-- ==== Sys2Proof/Laws/State.lean ====
section
/-! SUPPORT. One lemma for each field of the state under each update of Base: a later proof unfolds no record. -/

namespace Sys2Proof.Machine

open Sys2Proof

variable (s : State)

/-! ### onPackage -/

@[simp] theorem State.onPackage_cycle (f : Package → Package) : (s.onPackage f).cycle = s.cycle := rfl
@[simp] theorem State.onPackage_time (f : Package → Package) : (s.onPackage f).time = s.time := rfl
@[simp] theorem State.onPackage_package (f : Package → Package) : (s.onPackage f).package = f s.package := rfl
@[simp] theorem State.onPackage_fabric (f : Package → Package) : (s.onPackage f).fabric = s.fabric := rfl
@[simp] theorem State.onPackage_host (f : Package → Package) : (s.onPackage f).host = s.host := rfl
@[simp] theorem State.onPackage_launches (f : Package → Package) : (s.onPackage f).launches = s.launches := rfl
@[simp] theorem State.onPackage_nextLnum (f : Package → Package) : (s.onPackage f).nextLnum = s.nextLnum := rfl
@[simp] theorem State.onPackage_tasks (f : Package → Package) : (s.onPackage f).tasks = s.tasks := rfl
@[simp] theorem State.onPackage_cores (f : Package → Package) : (s.onPackage f).cores = s.cores := rfl
@[simp] theorem State.onPackage_mem (f : Package → Package) : (s.onPackage f).mem = s.mem := rfl
@[simp] theorem State.onPackage_clocks (f : Package → Package) : (s.onPackage f).clocks = s.clocks := rfl
@[simp] theorem State.onPackage_prefects (f : Package → Package) : (s.onPackage f).prefects = s.prefects := rfl
@[simp] theorem State.onPackage_engines (f : Package → Package) : (s.onPackage f).engines = s.engines := rfl
@[simp] theorem State.onPackage_freeCtr (f : Package → Package) : (s.onPackage f).freeCtr = s.freeCtr := rfl
@[simp] theorem State.onPackage_nextId (f : Package → Package) : (s.onPackage f).nextId = s.nextId := rfl
@[simp] theorem State.onPackage_cur (f : Package → Package) : (s.onPackage f).cur = s.cur := rfl
@[simp] theorem State.onPackage_inputs (f : Package → Package) : (s.onPackage f).inputs = s.inputs := rfl
@[simp] theorem State.onPackage_due (f : Package → Package) : (s.onPackage f).due = s.due := rfl
@[simp] theorem State.onPackage_timers (f : Package → Package) : (s.onPackage f).timers = s.timers := rfl
@[simp] theorem State.onPackage_turns (f : Package → Package) : (s.onPackage f).turns = s.turns := rfl
@[simp] theorem State.onPackage_arg (f : Package → Package) : (s.onPackage f).arg = s.arg := rfl

/-! ### onFabric -/

@[simp] theorem State.onFabric_cycle (f : Fabric → Fabric) : (s.onFabric f).cycle = s.cycle := rfl
@[simp] theorem State.onFabric_time (f : Fabric → Fabric) : (s.onFabric f).time = s.time := rfl
@[simp] theorem State.onFabric_package (f : Fabric → Fabric) : (s.onFabric f).package = s.package := rfl
@[simp] theorem State.onFabric_fabric (f : Fabric → Fabric) : (s.onFabric f).fabric = f s.fabric := rfl
@[simp] theorem State.onFabric_host (f : Fabric → Fabric) : (s.onFabric f).host = s.host := rfl
@[simp] theorem State.onFabric_launches (f : Fabric → Fabric) : (s.onFabric f).launches = s.launches := rfl
@[simp] theorem State.onFabric_nextLnum (f : Fabric → Fabric) : (s.onFabric f).nextLnum = s.nextLnum := rfl
@[simp] theorem State.onFabric_tasks (f : Fabric → Fabric) : (s.onFabric f).tasks = s.tasks := rfl
@[simp] theorem State.onFabric_cores (f : Fabric → Fabric) : (s.onFabric f).cores = s.cores := rfl
@[simp] theorem State.onFabric_mem (f : Fabric → Fabric) : (s.onFabric f).mem = s.mem := rfl
@[simp] theorem State.onFabric_clocks (f : Fabric → Fabric) : (s.onFabric f).clocks = s.clocks := rfl
@[simp] theorem State.onFabric_prefects (f : Fabric → Fabric) : (s.onFabric f).prefects = s.prefects := rfl
@[simp] theorem State.onFabric_engines (f : Fabric → Fabric) : (s.onFabric f).engines = s.engines := rfl
@[simp] theorem State.onFabric_freeCtr (f : Fabric → Fabric) : (s.onFabric f).freeCtr = s.freeCtr := rfl
@[simp] theorem State.onFabric_nextId (f : Fabric → Fabric) : (s.onFabric f).nextId = s.nextId := rfl
@[simp] theorem State.onFabric_cur (f : Fabric → Fabric) : (s.onFabric f).cur = s.cur := rfl
@[simp] theorem State.onFabric_inputs (f : Fabric → Fabric) : (s.onFabric f).inputs = s.inputs := rfl
@[simp] theorem State.onFabric_due (f : Fabric → Fabric) : (s.onFabric f).due = s.due := rfl
@[simp] theorem State.onFabric_timers (f : Fabric → Fabric) : (s.onFabric f).timers = s.timers := rfl
@[simp] theorem State.onFabric_turns (f : Fabric → Fabric) : (s.onFabric f).turns = s.turns := rfl
@[simp] theorem State.onFabric_arg (f : Fabric → Fabric) : (s.onFabric f).arg = s.arg := rfl

/-! ### onHost -/

@[simp] theorem State.onHost_cycle (f : HostSide → HostSide) : (s.onHost f).cycle = s.cycle := rfl
@[simp] theorem State.onHost_time (f : HostSide → HostSide) : (s.onHost f).time = s.time := rfl
@[simp] theorem State.onHost_package (f : HostSide → HostSide) : (s.onHost f).package = s.package := rfl
@[simp] theorem State.onHost_fabric (f : HostSide → HostSide) : (s.onHost f).fabric = s.fabric := rfl
@[simp] theorem State.onHost_host (f : HostSide → HostSide) : (s.onHost f).host = f s.host := rfl
@[simp] theorem State.onHost_launches (f : HostSide → HostSide) : (s.onHost f).launches = s.launches := rfl
@[simp] theorem State.onHost_nextLnum (f : HostSide → HostSide) : (s.onHost f).nextLnum = s.nextLnum := rfl
@[simp] theorem State.onHost_tasks (f : HostSide → HostSide) : (s.onHost f).tasks = s.tasks := rfl
@[simp] theorem State.onHost_cores (f : HostSide → HostSide) : (s.onHost f).cores = s.cores := rfl
@[simp] theorem State.onHost_mem (f : HostSide → HostSide) : (s.onHost f).mem = s.mem := rfl
@[simp] theorem State.onHost_clocks (f : HostSide → HostSide) : (s.onHost f).clocks = s.clocks := rfl
@[simp] theorem State.onHost_prefects (f : HostSide → HostSide) : (s.onHost f).prefects = s.prefects := rfl
@[simp] theorem State.onHost_engines (f : HostSide → HostSide) : (s.onHost f).engines = s.engines := rfl
@[simp] theorem State.onHost_freeCtr (f : HostSide → HostSide) : (s.onHost f).freeCtr = s.freeCtr := rfl
@[simp] theorem State.onHost_nextId (f : HostSide → HostSide) : (s.onHost f).nextId = s.nextId := rfl
@[simp] theorem State.onHost_cur (f : HostSide → HostSide) : (s.onHost f).cur = s.cur := rfl
@[simp] theorem State.onHost_inputs (f : HostSide → HostSide) : (s.onHost f).inputs = s.inputs := rfl
@[simp] theorem State.onHost_due (f : HostSide → HostSide) : (s.onHost f).due = s.due := rfl
@[simp] theorem State.onHost_timers (f : HostSide → HostSide) : (s.onHost f).timers = s.timers := rfl
@[simp] theorem State.onHost_turns (f : HostSide → HostSide) : (s.onHost f).turns = s.turns := rfl
@[simp] theorem State.onHost_arg (f : HostSide → HostSide) : (s.onHost f).arg = s.arg := rfl

/-! ### onCores -/

@[simp] theorem State.onCores_cycle (f : Cores → Cores) : (s.onCores f).cycle = s.cycle := rfl
@[simp] theorem State.onCores_time (f : Cores → Cores) : (s.onCores f).time = s.time := rfl
@[simp] theorem State.onCores_package (f : Cores → Cores) : (s.onCores f).package = s.package := rfl
@[simp] theorem State.onCores_fabric (f : Cores → Cores) : (s.onCores f).fabric = s.fabric := rfl
@[simp] theorem State.onCores_host (f : Cores → Cores) : (s.onCores f).host = s.host := rfl
@[simp] theorem State.onCores_launches (f : Cores → Cores) : (s.onCores f).launches = s.launches := rfl
@[simp] theorem State.onCores_nextLnum (f : Cores → Cores) : (s.onCores f).nextLnum = s.nextLnum := rfl
@[simp] theorem State.onCores_tasks (f : Cores → Cores) : (s.onCores f).tasks = s.tasks := rfl
@[simp] theorem State.onCores_cores (f : Cores → Cores) : (s.onCores f).cores = f s.cores := rfl
@[simp] theorem State.onCores_mem (f : Cores → Cores) : (s.onCores f).mem = s.mem := rfl
@[simp] theorem State.onCores_clocks (f : Cores → Cores) : (s.onCores f).clocks = s.clocks := rfl
@[simp] theorem State.onCores_prefects (f : Cores → Cores) : (s.onCores f).prefects = s.prefects := rfl
@[simp] theorem State.onCores_engines (f : Cores → Cores) : (s.onCores f).engines = s.engines := rfl
@[simp] theorem State.onCores_freeCtr (f : Cores → Cores) : (s.onCores f).freeCtr = s.freeCtr := rfl
@[simp] theorem State.onCores_nextId (f : Cores → Cores) : (s.onCores f).nextId = s.nextId := rfl
@[simp] theorem State.onCores_cur (f : Cores → Cores) : (s.onCores f).cur = s.cur := rfl
@[simp] theorem State.onCores_inputs (f : Cores → Cores) : (s.onCores f).inputs = s.inputs := rfl
@[simp] theorem State.onCores_due (f : Cores → Cores) : (s.onCores f).due = s.due := rfl
@[simp] theorem State.onCores_timers (f : Cores → Cores) : (s.onCores f).timers = s.timers := rfl
@[simp] theorem State.onCores_turns (f : Cores → Cores) : (s.onCores f).turns = s.turns := rfl
@[simp] theorem State.onCores_arg (f : Cores → Cores) : (s.onCores f).arg = s.arg := rfl

/-! ### onMem -/

@[simp] theorem State.onMem_cycle (f : Mem → Mem) : (s.onMem f).cycle = s.cycle := rfl
@[simp] theorem State.onMem_time (f : Mem → Mem) : (s.onMem f).time = s.time := rfl
@[simp] theorem State.onMem_package (f : Mem → Mem) : (s.onMem f).package = s.package := rfl
@[simp] theorem State.onMem_fabric (f : Mem → Mem) : (s.onMem f).fabric = s.fabric := rfl
@[simp] theorem State.onMem_host (f : Mem → Mem) : (s.onMem f).host = s.host := rfl
@[simp] theorem State.onMem_launches (f : Mem → Mem) : (s.onMem f).launches = s.launches := rfl
@[simp] theorem State.onMem_nextLnum (f : Mem → Mem) : (s.onMem f).nextLnum = s.nextLnum := rfl
@[simp] theorem State.onMem_tasks (f : Mem → Mem) : (s.onMem f).tasks = s.tasks := rfl
@[simp] theorem State.onMem_cores (f : Mem → Mem) : (s.onMem f).cores = s.cores := rfl
@[simp] theorem State.onMem_mem (f : Mem → Mem) : (s.onMem f).mem = f s.mem := rfl
@[simp] theorem State.onMem_clocks (f : Mem → Mem) : (s.onMem f).clocks = s.clocks := rfl
@[simp] theorem State.onMem_prefects (f : Mem → Mem) : (s.onMem f).prefects = s.prefects := rfl
@[simp] theorem State.onMem_engines (f : Mem → Mem) : (s.onMem f).engines = s.engines := rfl
@[simp] theorem State.onMem_freeCtr (f : Mem → Mem) : (s.onMem f).freeCtr = s.freeCtr := rfl
@[simp] theorem State.onMem_nextId (f : Mem → Mem) : (s.onMem f).nextId = s.nextId := rfl
@[simp] theorem State.onMem_cur (f : Mem → Mem) : (s.onMem f).cur = s.cur := rfl
@[simp] theorem State.onMem_inputs (f : Mem → Mem) : (s.onMem f).inputs = s.inputs := rfl
@[simp] theorem State.onMem_due (f : Mem → Mem) : (s.onMem f).due = s.due := rfl
@[simp] theorem State.onMem_timers (f : Mem → Mem) : (s.onMem f).timers = s.timers := rfl
@[simp] theorem State.onMem_turns (f : Mem → Mem) : (s.onMem f).turns = s.turns := rfl
@[simp] theorem State.onMem_arg (f : Mem → Mem) : (s.onMem f).arg = s.arg := rfl

/-! ### onEngines -/

@[simp] theorem State.onEngines_cycle (f : Engines → Engines) : (s.onEngines f).cycle = s.cycle := rfl
@[simp] theorem State.onEngines_time (f : Engines → Engines) : (s.onEngines f).time = s.time := rfl
@[simp] theorem State.onEngines_package (f : Engines → Engines) : (s.onEngines f).package = s.package := rfl
@[simp] theorem State.onEngines_fabric (f : Engines → Engines) : (s.onEngines f).fabric = s.fabric := rfl
@[simp] theorem State.onEngines_host (f : Engines → Engines) : (s.onEngines f).host = s.host := rfl
@[simp] theorem State.onEngines_launches (f : Engines → Engines) : (s.onEngines f).launches = s.launches := rfl
@[simp] theorem State.onEngines_nextLnum (f : Engines → Engines) : (s.onEngines f).nextLnum = s.nextLnum := rfl
@[simp] theorem State.onEngines_tasks (f : Engines → Engines) : (s.onEngines f).tasks = s.tasks := rfl
@[simp] theorem State.onEngines_cores (f : Engines → Engines) : (s.onEngines f).cores = s.cores := rfl
@[simp] theorem State.onEngines_mem (f : Engines → Engines) : (s.onEngines f).mem = s.mem := rfl
@[simp] theorem State.onEngines_clocks (f : Engines → Engines) : (s.onEngines f).clocks = s.clocks := rfl
@[simp] theorem State.onEngines_prefects (f : Engines → Engines) : (s.onEngines f).prefects = s.prefects := rfl
@[simp] theorem State.onEngines_engines (f : Engines → Engines) : (s.onEngines f).engines = f s.engines := rfl
@[simp] theorem State.onEngines_freeCtr (f : Engines → Engines) : (s.onEngines f).freeCtr = s.freeCtr := rfl
@[simp] theorem State.onEngines_nextId (f : Engines → Engines) : (s.onEngines f).nextId = s.nextId := rfl
@[simp] theorem State.onEngines_cur (f : Engines → Engines) : (s.onEngines f).cur = s.cur := rfl
@[simp] theorem State.onEngines_inputs (f : Engines → Engines) : (s.onEngines f).inputs = s.inputs := rfl
@[simp] theorem State.onEngines_due (f : Engines → Engines) : (s.onEngines f).due = s.due := rfl
@[simp] theorem State.onEngines_timers (f : Engines → Engines) : (s.onEngines f).timers = s.timers := rfl
@[simp] theorem State.onEngines_turns (f : Engines → Engines) : (s.onEngines f).turns = s.turns := rfl
@[simp] theorem State.onEngines_arg (f : Engines → Engines) : (s.onEngines f).arg = s.arg := rfl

========

Exercise description: The response should hold exactly the lines starting at the line with "(s.onMem f).nextId = s.nextId := rfl" and ending at the line with "(s.onMem f).due = s.due := rfl", and no other line of the material above.

Response to this task:
@[simp] theorem State.onMem_nextId (f : Mem → Mem) : (s.onMem f).nextId = s.nextId := rfl
@[simp] theorem State.onMem_cur (f : Mem → Mem) : (s.onMem f).cur = s.cur := rfl
@[simp] theorem State.onMem_inputs (f : Mem → Mem) : (s.onMem f).inputs = s.inputs := rfl
@[simp] theorem State.onMem_due (f : Mem → Mem) : (s.onMem f).due = s.due := rfl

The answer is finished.